In 1985, the extended cognitive map became a reality; albeit in a rudimentary form. Anterior still to GPS, the contemporary electronic devices produced calibrated turn directions on a monochrome vector map. The experience wasn’t seamless – the area of Los Angeles was delivered on four cassettes (one had to be quick on the mark). As most drivers had problems interpreting the map when it was not aligned with the direction they were going (let alone the car-cursor travelling the map) the driver-centric perspective was introduced.

Following this introduction, the map would now turn and move around the cursor in the middle of the screen, always heading up. This allegedly echoed the practice of pre-modern Polynesian navigators who would perceive themselves in the center of a projected navigational space, with ocean currents and islands revolving around them (instead of the other way around). An inversion of figure and ground.

Kevin Lynch and the GPS: Predicting the Culture of Navigation in 1960

The extended cognitive map – if there had ever been a useful invention, this was it.

Floating safely up in the air
First the map was outsourced to an external device, then it started to move. Once perfected, the result was a seamless yet detached interface between the driver and the landscape. No more direction ambiguity or lack of relation, no more gaps in memory, with the image as clear as day. You could now drive onto the Hollywood Freeway while your car predicts the next exit. The aerial perspective on your display would suggest that you are floating safely up in the air. You would glide effortlessly from landmark to landmark as your destination flows towards you. Instead of going ‘from somewhere to nowhere’ you would remain always in the center. No resistance or disturbance, or so it would seem.
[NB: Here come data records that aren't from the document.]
-- ==== Sys2Proof/Laws/State.lean ====
section
/-! SUPPORT. What each record update leaves and writes, one lemma for each field of the state. -/

namespace Sys2Proof.Machine

section setPort
variable (p : Port) (r : PortRole) (s : State)
@[simp] theorem setPort_pending : (setPort p r s).pending = s.pending := rfl
@[simp] theorem setPort_power : (setPort p r s).power = s.power := rfl
@[simp] theorem setPort_freeIndex : (setPort p r s).freeIndex = s.freeIndex := rfl
@[simp] theorem setPort_hookPin : (setPort p r s).hookPin = s.hookPin := rfl
@[simp] theorem setPort_faultPin : (setPort p r s).faultPin = s.faultPin := rfl
@[simp] theorem setPort_codecIn : (setPort p r s).codecIn = s.codecIn := rfl
@[simp] theorem setPort_ringDrive : (setPort p r s).ringDrive = s.ringDrive := rfl
@[simp] theorem setPort_rxBearer : (setPort p r s).rxBearer = s.rxBearer := rfl
@[simp] theorem setPort_trunkTx : (setPort p r s).trunkTx = s.trunkTx := rfl
@[simp] theorem setPort_ports : (setPort p r s).ports = s.ports.put p r := rfl
@[simp] theorem setPort_scan : (setPort p r s).scan = s.scan := rfl
@[simp] theorem setPort_buffers : (setPort p r s).buffers = s.buffers := rfl
@[simp] theorem setPort_groups : (setPort p r s).groups = s.groups := rfl
@[simp] theorem setPort_oddSample : (setPort p r s).oddSample = s.oddSample := rfl
@[simp] theorem setPort_lines : (setPort p r s).lines = s.lines := rfl
@[simp] theorem setPort_slots : (setPort p r s).slots = s.slots := rfl
@[simp] theorem setPort_free : (setPort p r s).free = s.free := rfl
@[simp] theorem setPort_waitQueue : (setPort p r s).waitQueue = s.waitQueue := rfl
@[simp] theorem setPort_posture : (setPort p r s).posture = s.posture := rfl
@[simp] theorem setPort_mark : (setPort p r s).mark = s.mark := rfl
@[simp] theorem setPort_nextTag : (setPort p r s).nextTag = s.nextTag := rfl
@[simp] theorem setPort_nextOrder : (setPort p r s).nextOrder = s.nextOrder := rfl
@[simp] theorem setPort_phase : (setPort p r s).phase = s.phase := rfl
@[simp] theorem setPort_phaseMs : (setPort p r s).phaseMs = s.phaseMs := rfl
@[simp] theorem setPort_cells : (setPort p r s).cells = s.cells := rfl
@[simp] theorem setPort_nextPlacement : (setPort p r s).nextPlacement = s.nextPlacement := rfl
@[simp] theorem setPort_ringQueue : (setPort p r s).ringQueue = s.ringQueue := rfl
@[simp] theorem setPort_align : (setPort p r s).align = s.align := rfl
@[simp] theorem setPort_badWords : (setPort p r s).badWords = s.badWords := rfl
@[simp] theorem setPort_foundWords : (setPort p r s).foundWords = s.foundWords := rfl
@[simp] theorem setPort_huntAt : (setPort p r s).huntAt = s.huntAt := rfl
@[simp] theorem setPort_lastOctet : (setPort p r s).lastOctet = s.lastOctet := rfl
@[simp] theorem setPort_frameEnd : (setPort p r s).frameEnd = s.frameEnd := rfl
@[simp] theorem setPort_frameHead : (setPort p r s).frameHead = s.frameHead := rfl
@[simp] theorem setPort_score : (setPort p r s).score = s.score := rfl
@[simp] theorem setPort_link : (setPort p r s).link = s.link := rfl
@[simp] theorem setPort_run : (setPort p r s).run = s.run := rfl
@[simp] theorem setPort_releaseFlag : (setPort p r s).releaseFlag = s.releaseFlag := rfl
@[simp] theorem setPort_holdover : (setPort p r s).holdover = s.holdover := rfl
@[simp] theorem setPort_restartTimer : (setPort p r s).restartTimer = s.restartTimer := rfl
@[simp] theorem setPort_restartOwed : (setPort p r s).restartOwed = s.restartOwed := rfl
@[simp] theorem setPort_restartRepeat : (setPort p r s).restartRepeat = s.restartRepeat := rfl
@[simp] theorem setPort_txq : (setPort p r s).txq = s.txq := rfl
@[simp] theorem setPort_inFlight : (setPort p r s).inFlight = s.inFlight := rfl
@[simp] theorem setPort_flow : (setPort p r s).flow = s.flow := rfl
@[simp] theorem setPort_sig : (setPort p r s).sig = s.sig := rfl
@[simp] theorem setPort_assembler : (setPort p r s).assembler = s.assembler := rfl
@[simp] theorem setPort_bus : (setPort p r s).bus = s.bus := rfl
@[simp] theorem setPort_mode : (setPort p r s).mode = s.mode := rfl
@[simp] theorem setPort_params : (setPort p r s).params = s.params := rfl
@[simp] theorem setPort_selfTest : (setPort p r s).selfTest = s.selfTest := rfl
@[simp] theorem setPort_rate : (setPort p r s).rate = s.rate := rfl
@[simp] theorem setPort_receiver : (setPort p r s).receiver = s.receiver := rfl
@[simp] theorem setPort_requests : (setPort p r s).requests = s.requests := rfl
@[simp] theorem setPort_reply : (setPort p r s).reply = s.reply := rfl
@[simp] theorem setPort_tx : (setPort p r s).tx = s.tx := rfl
@[simp] theorem setPort_reports : (setPort p r s).reports = s.reports := rfl
@[simp] theorem setPort_requestLost : (setPort p r s).requestLost = s.requestLost := rfl
@[simp] theorem setPort_reportLost : (setPort p r s).reportLost = s.reportLost := rfl
@[simp] theorem setPort_alarms : (setPort p r s).alarms = s.alarms := rfl
@[simp] theorem setPort_warm : (setPort p r s).warm = s.warm := rfl
end setPort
Kevin Lynch and the GPS: Predicting the Culture of Navigation in 1960

A sense of ‘floating safely up in the air‘ (also: a flawless animation of the city-image – paths and nodes are highlighted, emphasis on edges, landmarks for quick reference, and outlines of districts for coherency; use of color to discriminate between the five elements.

Apparently, the sequence of shift and inversion produced a disembodied gaze. A sense of hovering above secure and stable ground, removed from the fragmentation and cluttering on street-level. As Hito Steyerl argues in The Wretched of the Screen it is not the illusion of stability that is in itself problematic – traditional maps create that illusion as well. Problematic is that the map takes priority over the territory. A Death Valley park ranger recounted a number of critical incidents of people following disused trails, disappearing into remote areas of the Californian desert: ‘It’s what I’m beginning to call death by GPS’, he said.

Lynch did issue the warning. ‘To become completely lost in the modern city is perhaps a rare experience’, he wrote, but once disorientation occurs ‘the sense of anxiety and even terror that accompanies it reveals to us how closely it is linked to our sense of balance and well-being’. One cannot help but view the Death Valley desert-case as emblematic of such anxiety. For Lynch, external support was meant to complement the mental image not supersede it, it was meant  to heighten the observer’s attention and enrich the experience of the landscape, whereas today’s routine achieves just the opposite.